In this way it is actually SELFLESS to be SELFISH and focus on yourself first. We all have a part to play in changing the world.
mAY WE SPREAD THE LIGHT BY EMBODYING THE LIGHT
I’ve felt for a long time but now it is confirmed within me that I am a lightworker who CHOSE to come back to earth to help others be reminded of the light.
My human mind automatically jumps to – well what does that mean? What do I do? How do I help? And I realized that I can help others wake up to the magic of their soul and be reminded of the light by embodying the light. That means I focus on my sacred practices to connect me to the divine on the daily and shine my light so fiercely that it inspires and gives them permission to shine theirs as well. I am here to help inspire.

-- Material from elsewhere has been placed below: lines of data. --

-- ==== Sys2Proof/Machine/Skew.lean ====
section
/-! DEFINITION. The skew and trim unit (07): limits, filter, trim update, trim sender, and the meanings of its commands. -/

namespace Sys2Proof.Machine

/-! ### The trim sender (R136, R137) -/

/-- A word carrying T as it stands starts (R136). -/
def startTrimWord (p : Part) : Part :=
  p.onSkew fun u =>
    { u with sender := { u.sender with state := .sending, word := some u.trim, timer := .running Config.trimWordTicks } }

/-- The sender is told that T has changed (R137). -/
def tellSender (p : Part) : Part :=
  match p.skew.sender.state with
  | .idle => startTrimWord p
  | .sending => p.onSkew fun u => { u with sender := { u.sender with pending := true } }
  | .gap => p.onSkew fun u => { u with sender := { u.sender with pending := true } }

/-- T takes a value, and the sender is told if T has changed (R133, R135). -/
def moveTrim (t : Int) (p : Part) : Part :=
  if t = p.skew.trim then p else tellSender (p.onSkew fun u => { u with trim := t })

/-- Clamp x to [a, b] (00_scope.md, "Arithmetic"). -/
def clampTrim (x a b : Int) : Int := if x < a then a else if b < x then b else x

/-- The bit period a word in SENDING stands in, 0 to 15, and whether its second half has begun (R136). -/
def trimBitPosition (remaining : Nat) : Nat × Bool :=
  let e := min (Config.trimWordTicks - remaining) (Config.trimWordTicks - 1)
  (e / Config.ticksPerUs, decide (Config.ticksPerUs / 2 ≤ e % Config.ticksPerUs))

/-- The level of TRIM_D: the bit of the word, most significant first, while SENDING; low otherwise (R136, R139). -/
def Part.trimD (p : Part) : Bool :=
  match p.skew.sender.state, p.skew.sender.word, p.skew.sender.timer with
  | .sending, some t, .running r => (trimWord t).getLsbD (15 - (trimBitPosition r).1)
  | _, _, _ => false

/-- The level of TRIM_CK: high in the second half of each bit period while SENDING; low otherwise (R136, R139). -/
def Part.trimCk (p : Part) : Bool :=
  match p.skew.sender.state, p.skew.sender.timer with
  | .sending, .running r => (trimBitPosition r).2
  | _, _ => false

/-! ### Limits (R129) -/

/-- The error e0 = F − target skew, in 1/256 tick (R129). -/
def Part.skewError (p : Part) : Int := p.skew.f - 256 * p.rig.sync.target

/-- A SKEW_EVENT goes to the report unit (R129, R134). -/
def skewEvent (kind : SkewEventKind) (p : Part) : Part :=
  queueRecordNow (.skewEvent kind p.skew.f p.skew.trim p.skew.d p.rig.sync.target) p

/-- A limit state after a judgement: entered above the limit, left at or below limit − hysteresis (R129). `e` is |e0| in
1/256 tick. -/
def limitAfter (state : Bool) (e : Nat) (limit hysteresis : Nat) : Bool :=
  if state then !decide ((e : Int) ≤ 256 * ((limit : Int) - hysteresis)) else decide (256 * limit < e)

/-- The events of one judgement, in their order (R129): the states before, and the states after. -/
def limitEvents (warn0 fault0 warn1 fault1 : Bool) (p : Part) : Part :=
  let p1 := if !warn0 && warn1 then setFlag .skewWarn (skewEvent .warnEnter p) else p
  let p2 := if !fault0 && fault1 then setFlag .skewFault (skewEvent .faultEnter p1) else p1
  let p3 := if fault0 && !fault1 then skewEvent .faultLeave p2 else p2
  if warn0 && !warn1 then skewEvent .warnLeave p3 else p3

/-- R129 is applied to the F in hand with the SYNC settings in force. -/
def judgeLimits (p : Part) : Part :=
  let e := p.skewError.natAbs
  let warn1 := limitAfter p.skew.warn e p.rig.sync.warnLimit p.rig.sync.hysteresis
  let fault1 := limitAfter p.skew.fault e p.rig.sync.faultLimit p.rig.sync.hysteresis
  limitEvents p.skew.warn p.skew.fault warn1 fault1 (p.onSkew fun u => { u with warn := warn1, fault := fault1 })

/-- The limits are judged only while both lock views are LOCKED and the seed mark is clear (R130). -/
def judgeIfMeasured (p : Part) : Part :=
  if p.skew.lockView.left && p.skew.lockView.right && !p.skew.seed then judgeLimits p else p

/-! ### The trim update (R131 to R134) -/

/-- e × gain, rounded toward zero to whole trim units; `e` in 1/256 tick (R132). -/
def gainStep (g : Gain) (e : Int) : Int :=
  match g with
  | .off => 0
  | .one => Int.tdiv e 256
  | .half => Int.tdiv e 512
  | .quarter => Int.tdiv e 1024
  | .eighth => Int.tdiv e 2048

/-- The trim step of an error, before its limit (R132). -/
def rawStep (y : SyncSettings) (e0 : Int) : Int :=
  let e := match y.follower with | .right => e0 | .left => -e0
  if e.natAbs ≤ 256 * y.deadBand then 0 else -(gainStep y.gain e)

/-- The step after the rate limit, which is left out in FAULT with direct-on-fault (R133). -/
def limitedStep (y : SyncSettings) (fault : Bool) (step : Int) : Int :=
  if fault && y.directOnFault then step
  else if (y.upRate : Int) < step then y.upRate
  else if step < -(y.downRate : Int) then -(y.downRate : Int)
  else step

/-- The trim value after an update (R132, R133). -/
def trimAfter (p : Part) : Int :=
  let y := p.rig.sync
  clampTrim (p.skew.trim + limitedStep y p.skew.fault (rawStep y p.skewError)) y.trimMin y.trimMax

/-- Saturation is judged after a trim update; reaching 16 raises TRIM_SATURATED once (R134). -/
def judgeSaturation (p : Part) : Part :=
  let y := p.rig.sync
  if (p.skew.trim = y.trimMin ∨ p.skew.trim = y.trimMax) ∧ 256 * y.warnLimit < p.skewError.natAbs then
    let p1 := p.onSkew fun u => { u with satCount := min (u.satCount + 1) Config.saturationLimit }
    if p.skew.satCount + 1 = Config.saturationLimit then setFlag .trimSaturated (skewEvent .trimSaturated p1) else p1
  else p.onSkew fun u => { u with satCount := 0 }

/-- One trim update (R131 to R134). -/
def trimUpdate (p : Part) : Part := judgeSaturation (moveTrim (trimAfter p) p)

/-! ### Samples (R127, R128) -/

/-- F after a sample: seeded, or moved by (d − F) ÷ 2^k in 1/256 tick, rounded toward zero (R128). -/
def filtered (seed : Bool) (f d : Int) (k : Nat) : Int :=
  if seed then 256 * d else f + Int.tdiv (256 * d - f) (2 ^ k)

/-- A sample of value `d`: the filter, then the limits, then the trim update and the saturation count (R128 to R134). -/
def takeSample (d : Int) (p : Part) : Part :=
  let p1 := p.onSkew fun u =>
    { u with d := some d, f := filtered u.seed u.f d p.rig.sync.filterShift, seed := false, sampleCount := u.sampleCount + 1 }
  let p2 := judgeLimits p1
  if p.rig.sync.divider ≤ p2.skew.sampleCount then (trimUpdate p2).onSkew fun u => { u with sampleCount := 0 } else p2

/-- The other eye's latest pulse forms a sample with an accepted pulse of stamp `s` and reference period `r` (R127). -/
def samplePartner (p : Part) (x : Eye) (s : Stamp) (r : Option Int) : Option Stamp :=
  match p.skew.latest.get x.other, r with
  | some q, some period =>
    if p.skew.lockView.left && p.skew.lockView.right && p.rig.partState == .running && !q.used &&
        decide (((stampDiff s q.stamp).natAbs : Int) ≤ period / 2)
    then some q.stamp else none
  | _, _ => none

/-- The value of a sample: stamp of the RIGHT pulse − stamp of the LEFT pulse (R128). -/
def sampleValue (x : Eye) (own other : Stamp) : Int :=
  match x with
  | .right => stampDiff own other
  | .left => stampDiff other own

/-- An accepted pulse is used (R127). -/
def acceptedPulse (x : Eye) (s : Stamp) (r : Option Int) (p : Part) : Part :=
  match samplePartner p x s r with
  | some q =>
    takeSample (sampleValue x s q)
      (p.onSkew fun u =>
        { u with latest := (u.latest.set x.other (some { stamp := q, used := true })).set x (some { stamp := s, used := true }) })
  | none => p.onSkew fun u => { u with latest := u.latest.set x (some { stamp := s, used := false }) }

/-- The skew unit takes a pulse: only an accepted one is used (R127). -/
def takePulse (x : Eye) (s : Stamp) (o : PulseOutcome) (r : Option Int) (p : Part) : Part :=
  match o with
  | .accepted => acceptedPulse x s r p
  | .periodFault => p
  | .acquisition => p

/-- The departure of an eye from LOCKED (R126). -/
def skewDeparture (x : Eye) (p : Part) : Part :=
  p.onSkew fun u =>
    { u with
      lockView := u.lockView.set x false, latest := u.latest.set x none, seed := true, warn := false, fault := false,
      sampleCount := 0, satCount := 0 }

/-! ### SYNC latches (R135, R138) -/

/-- The divider and the limits of a SYNC latch act; `old` stood before (R135). -/
def rejudge (old : SyncSettings) (p : Part) : Part :=
  judgeIfMeasured (if old.divider = p.rig.sync.divider then p else p.onSkew fun u => { u with sampleCount := 0 })

/-- The saturation count becomes 0 (R135). -/
def clearSaturation (p : Part) : Part := p.onSkew fun u => { u with satCount := 0 }

/-- The trim value after a SYNC latch: clamped to the new bounds, or the trim start where the follower has changed (R135). -/
def latchedTrim (old y : SyncSettings) (trim : Int) : Int :=
  if old.follower = y.follower then clampTrim trim y.trimMin y.trimMax else y.trimStart

/-- The clamp leaves T and the follower as they are (R135). -/
def trimStays (old y : SyncSettings) (trim : Int) : Bool :=
  decide (old.follower = y.follower ∧ clampTrim trim y.trimMin y.trimMax = trim)

/-- A SYNC latch acts on the skew unit; `old` stood before (R135; notes/assumptions/22.md). -/
def skewOnLatch (old : SyncSettings) (p : Part) : Part :=
  let q := rejudge old p
  if trimStays old p.rig.sync q.skew.trim then q
  else moveTrim (latchedTrim old p.rig.sync q.skew.trim) (clearSaturation q)

/-- The same at the end of the load, where the sender is told nothing (R138). -/
def skewOnLoadLatch (old : SyncSettings) (p : Part) : Part :=
  let q := rejudge old p
  if trimStays old p.rig.sync q.skew.trim then q
  else (clearSaturation q).onSkew fun u => { u with trim := latchedTrim old p.rig.sync q.skew.trim }

/-- At the end of the load T is set to the trim start and one word carries it (R138). -/
def sendTrimStart (p : Part) : Part := startTrimWord (p.onSkew fun u => { u with trim := p.rig.sync.trimStart })

/-! ### The meanings -/

/-- The next notice on its way to the skew unit is dropped from the way. -/
def dropSkewNotice (x : Eye) (p : Part) : Part :=
  p.onSync fun u => { u with skewNotices := u.skewNotices.set x (u.skewNotices.get x).tail }

/-- SKEW_PULSE_HANDOVER (R127). -/
def skewPulseHandover (x : Eye) (p : Part) : Part :=
  match p.sync.skewNotices.get x with
  | .pulse s o r :: _ => takePulse x s o r (dropSkewNotice x p)
  | _ => p

def execSkewPulseHandover (x : Eye) (s : State) : Host.Outcome State Fault Refusal := whenRunning (skewPulseHandover x) s

/-- SKEW_LOCK_NOTICE (R126). -/
def skewLockNotice (x : Eye) (p : Part) : Part :=
  match p.sync.skewNotices.get x with
  | .lock :: _ => (dropSkewNotice x p).onSkew fun u => { u with lockView := u.lockView.set x true }
  | _ => p

def execSkewLockNotice (x : Eye) (s : State) : Host.Outcome State Fault Refusal := whenRunning (skewLockNotice x) s

/-- SKEW_DEPARTURE_NOTICE (R126). -/
def skewDepartureNotice (x : Eye) (p : Part) : Part :=
  match p.sync.skewNotices.get x with
  | .departure :: _ => skewDeparture x (dropSkewNotice x p)
  | _ => p

def execSkewDepartureNotice (x : Eye) (s : State) : Host.Outcome State Fault Refusal := whenRunning (skewDepartureNotice x) s

/-- The 16th bit of a word has ended (R136). In GAP, and in IDLE after it, the sender holds no value in the word (DESIGN CHOICE,
notes/assumptions/41.md). -/
def endTrimWord (p : Part) : Part :=
  p.onSkew fun u =>
    { u with
      sender :=
        { u.sender with state := .gap, word := none, lastSent := u.sender.word, timer := .running Config.trimGapTicks } }

/-- TRIM_WORD_END (R136). -/
def trimWordEnd (p : Part) : Part :=
  match p.skew.sender.state with
  | .sending => onExpiry p.skew.sender.timer endTrimWord p
  | .idle => p
  | .gap => p

def execTrimWordEnd (s : State) : Host.Outcome State Fault Refusal := whenRunning trimWordEnd s

/-- The gap has ended (R137). -/
def endTrimGap (p : Part) : Part :=
  let idle := p.onSkew fun u => { u with sender := { u.sender with state := .idle, pending := false, timer := .stopped } }
  if p.skew.sender.pending ∧ p.skew.sender.lastSent ≠ some p.skew.trim then startTrimWord idle else idle

/-- TRIM_GAP_END (R137). -/
def trimGapEnd (p : Part) : Part :=
  match p.skew.sender.state with
  | .gap => onExpiry p.skew.sender.timer endTrimGap p
  | .idle => p
  | .sending => p

def execTrimGapEnd (s : State) : Host.Outcome State Fault Refusal := whenRunning trimGapEnd s

end Sys2Proof.Machine
end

In other words, I get to be so authentically ME that it will inspire and impact others to be so authentically THEM. We all have a role to play. We all have a purpose. We all have a reason for being here.
The biggest way you can help and serve this planet and your fellow human beings is by aligning with YOUR best self and fulfill the role that YOU came here to do. This is a lifelong journey for most and that is okay.
As long as you are walking the path, then you are doing the work.
Follow your highest joy/excitement
How do you walk the path? You follow the things that lights you up. The things that you desire, that inspire you, that make you feel good and joyful are not accidental.
They are the guideposts on the roadmap to your highest self.
Pay attention to what stirs something in your heart and soul. You are meant for it, no questions about it. If that means spending time in nature, then do it. If that means writing poetry, then do it. If that means watching the sunset, then do it. Life is about learning to tune into your intuition and doing what feels right for YOU, no matter what anyone else is doing.
That is how you walk your own unique path.
And with that, I’ll leave it here. If you’ve had experience with plant medicine or are feeling the call, I’d love to hear about it! I hope you enjoyed reading mine.